The upper deck is almost 0.75 Nd. ells (0.525 m) below the top edge of the palisade, which at that height has not been doubled with ironwood. On the deck were two small houses set up, in one of those houses a cell block was found, which could hold 5 or 6 prisoners. The spies assured the Dutch that Juragan Kuat had intended this block for the officers he would take prisoner. A magazine of foodstuffs, blocks and shackles to store prisoners of war, a roof to sleep in and many other conveniences were present.

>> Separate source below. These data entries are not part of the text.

-- ==== Sys2Proof/Machine/Bec.lean ====
section
/-! DEFINITION. The event controller's inputs, pending state and messages (R434 to R439). Every meaning ends in `settle`,
which brings the BEC up to date with the state the meaning left and touches nothing else. -/

namespace Sys2Proof.Machine

/-- A byte of the TRIMS section in force, or the ROM default (Table 17.5). -/
def trimByte (s : State) (i default : Nat) : Nat :=
  match s.cfg.trims with
  | some b => leField b i 1
  | none => default

/-- TEMP_WARN, TEMP_THROTTLE and TEMP_TRIP in force. -/
def tempLimit (s : State) (k : Nat) : Nat := trimByte s (12 + k) (95 + 10 * k)

/-- HUB_MGMT_STATUS.SESSION: a management session is established (15 R398). -/
def mgmtSession (s : State) : Bool :=
  match s.mgmt.sec with
  | .none => false
  | .exchanged => false
  | _ => true

/-- The input of a level source (Table 17.1). -/
def level (s : State) (n : Nat) : Bool :=
  match n with
  | 0 => !s.frs.entries.isEmpty
  | 1 => s.frs.entries.length ≥ 255
  | 2 => s.accords.any fun a => a.2.ownerEvents != 0
  | 4 => s.dbg.grant.isSome
  | 6 => s.entropyFail
  | 7 => mgmtSession s
  | 9 => !s.hpe.hotFifo.isEmpty
  | 10 => s.hpe.moveDone
  | 11 => s.pwr.temp ≥ tempLimit s 0
  | 12 => s.pwr.temp ≥ tempLimit s 1
  | 13 => s.pwr.temp ≥ tempLimit s 2
  | 14 => s.dbg.stop == .stopped || s.dbg.stop == .scanned
  | _ => false

/-- A number in or out of a set. -/
def mark (l : List Nat) (n : Nat) (b : Bool) : List Nat :=
  if b then (if l.contains n then l else l ++ [n]) else l.filter (· != n)

/-- One message of source `n` to its target: MSI-X (held for a VF that is not RUNNING, R339) or an In-Band Interrupt.
(DESIGN CHOICE, log entry 7; DESIGN CHOICE, log entry 60) -/
def sendEvent (s : State) (b : Bec) (n : Nat) (cfg : Word) : Bec :=
  let v := fld cfg 10 0
  if fld cfg 27 26 = 1 then
    if v / 32 ≠ 0 ∧ (getVf s (v / 32)).state ≠ .running then { b with msixPending := b.msixPending ++ [(v / 32, v % 32)] }
    else { b with msix := b.msix ++ [(v / 32, v % 32)] }
  else { b with ibis := b.ibis ++ [n] }

/-- The block sleeps or is on its way there. -/
def asleep (s : State) : Bool := s.pwr.current != 0 || s.pwr.entering.isSome || s.pwr.entry.isSome

/-- Source `n` sensed once. (DEDUCED, log entry 37) -/
def senseSource (s : State) (b : Bec) (n : Nat) (cfg : Word) : Bec :=
  let now := level s n
  let was := b.inputs.contains n
  let flash := b.pulses.contains n
  let rise := (now && !was) || flash
  let fall := (!now && was) || flash
  let sense := fld cfg 30 29
  let edge := bit cfg 31 && ((sense == 1 && rise) || (sense == 2 && fall) || (sense == 3 && (rise || fall)))
  let lev := bit cfg 31 && sense == 0 && (now || flash)
  let target := fld cfg 27 26
  let message := (target == 1 && !inDry s) || target == 2
  let b := { b with inputs := mark b.inputs n now }
  let b := if bit cfg 28 && (edge || lev) && asleep s then { b with latched := mark b.latched n true } else b
  let b := if edge then (if message then sendEvent s b n cfg else { b with edges := mark b.edges n true }) else b
  let b := if lev && message && !b.told.contains n then sendEvent s b n cfg else b
  { b with told := mark b.told n (now && (lev && message || b.told.contains n)) }

/-- Every configured source sensed; the pulses of this step are used up. (DEDUCED, log entry 37) -/
def senseAll (s : State) : Bec :=
  let b := s.bec.cfg.foldl (fun b e => senseSource s b e.1 e.2) s.bec
  { b with pulses := [] }

/-- The BEC brought up to date; nothing else changes. (DEDUCED, log entry 37) -/
def settle (s : State) : State := { s with bec := senseAll s }

/-- Started commands that can complete do, the fence unit applies its updates, and the BEC is brought up to date. -/
def settleAll (s : State) : State := settle (applyFences (poll s))

/-- Whether source `n` is pending (R436). -/
def pendingSource (s : State) (n : Nat) : Bool :=
  let cfg := tgetD s.bec.cfg n 0
  s.bec.edges.contains n || (bit cfg 31 && fld cfg 30 29 == 0 && level s n)

/-- PRIORITY of source `n`. -/
def priorityOf (s : State) (n : Nat) : Nat := fld (tgetD s.bec.cfg n 0) 25 18

/-- Rank of a priority: its top `RANK_BITS` bits (R437). -/
def rankOf (s : State) (p : Nat) : Nat := p / 2 ^ (8 - s.bec.rankBits)

/-- The pending hub source that R437 selects, whatever the stack holds. -/
def bestSource (s : State) : Option Nat :=
  (s.bec.cfg.filter fun e => fld e.2 27 26 == 0 && pendingSource s e.1).foldl
    (fun (b : Option Nat) e => match b with
      | none => some e.1
      | some x => if priorityOf s e.1 < priorityOf s x then some e.1 else b)
    none

/-- The selected source, if it interrupts now: the stack is empty, or its rank is below the top's (R437, R438). In dry-down the hub target
is not served (R439). (DESIGN CHOICE, log entry 60) -/
def selected (s : State) : Option Nat :=
  if s.bec.frozen ∨ !s.bec.enable ∨ inDry s then none
  else match bestSource s with
    | none => none
    | some n => match s.bec.stack with
      | [] => some n
      | t :: _ => if rankOf s (priorityOf s n) < rankOf s (priorityOf s t) then some n else none

end Sys2Proof.Machine
end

When that kotta mara was taken, it was still not fully completed, so probably many more ornaments were missing. However, the 4 main posts of the building had already been carved in the shape of a man with an exceptionally large nose, mouth with sharp teeth, and the lower part of the body ending in the tail of a caiman.

There was enough room inside the building for about 50 people, however the operation of the artillery must have been difficult, since the braces and struts crossed each other frequently, but everything bore the signs of solid construction.

Here are dimensions of the raft encountered on 27 July 1859 from De Bandjermasinsche Krijg:

Length of the raft: 40 Nd. ells (28 m)

Width: 12 Nd. ells (8.4 m)

Long side of the palisade: 25 Nd. ells (17.5 m)

Short side of the palisade: 5 Nd. ells (3.5 m)

Height: 3.5 Nd. ells (2.45 m)

Thickness of the wall from below: 1 to 1.2 Nd. ells (0.7–0.84 m)

Thickness of the wall from above, below deck: 0.9 to 1 Nd. ells (0.63–0.7 m)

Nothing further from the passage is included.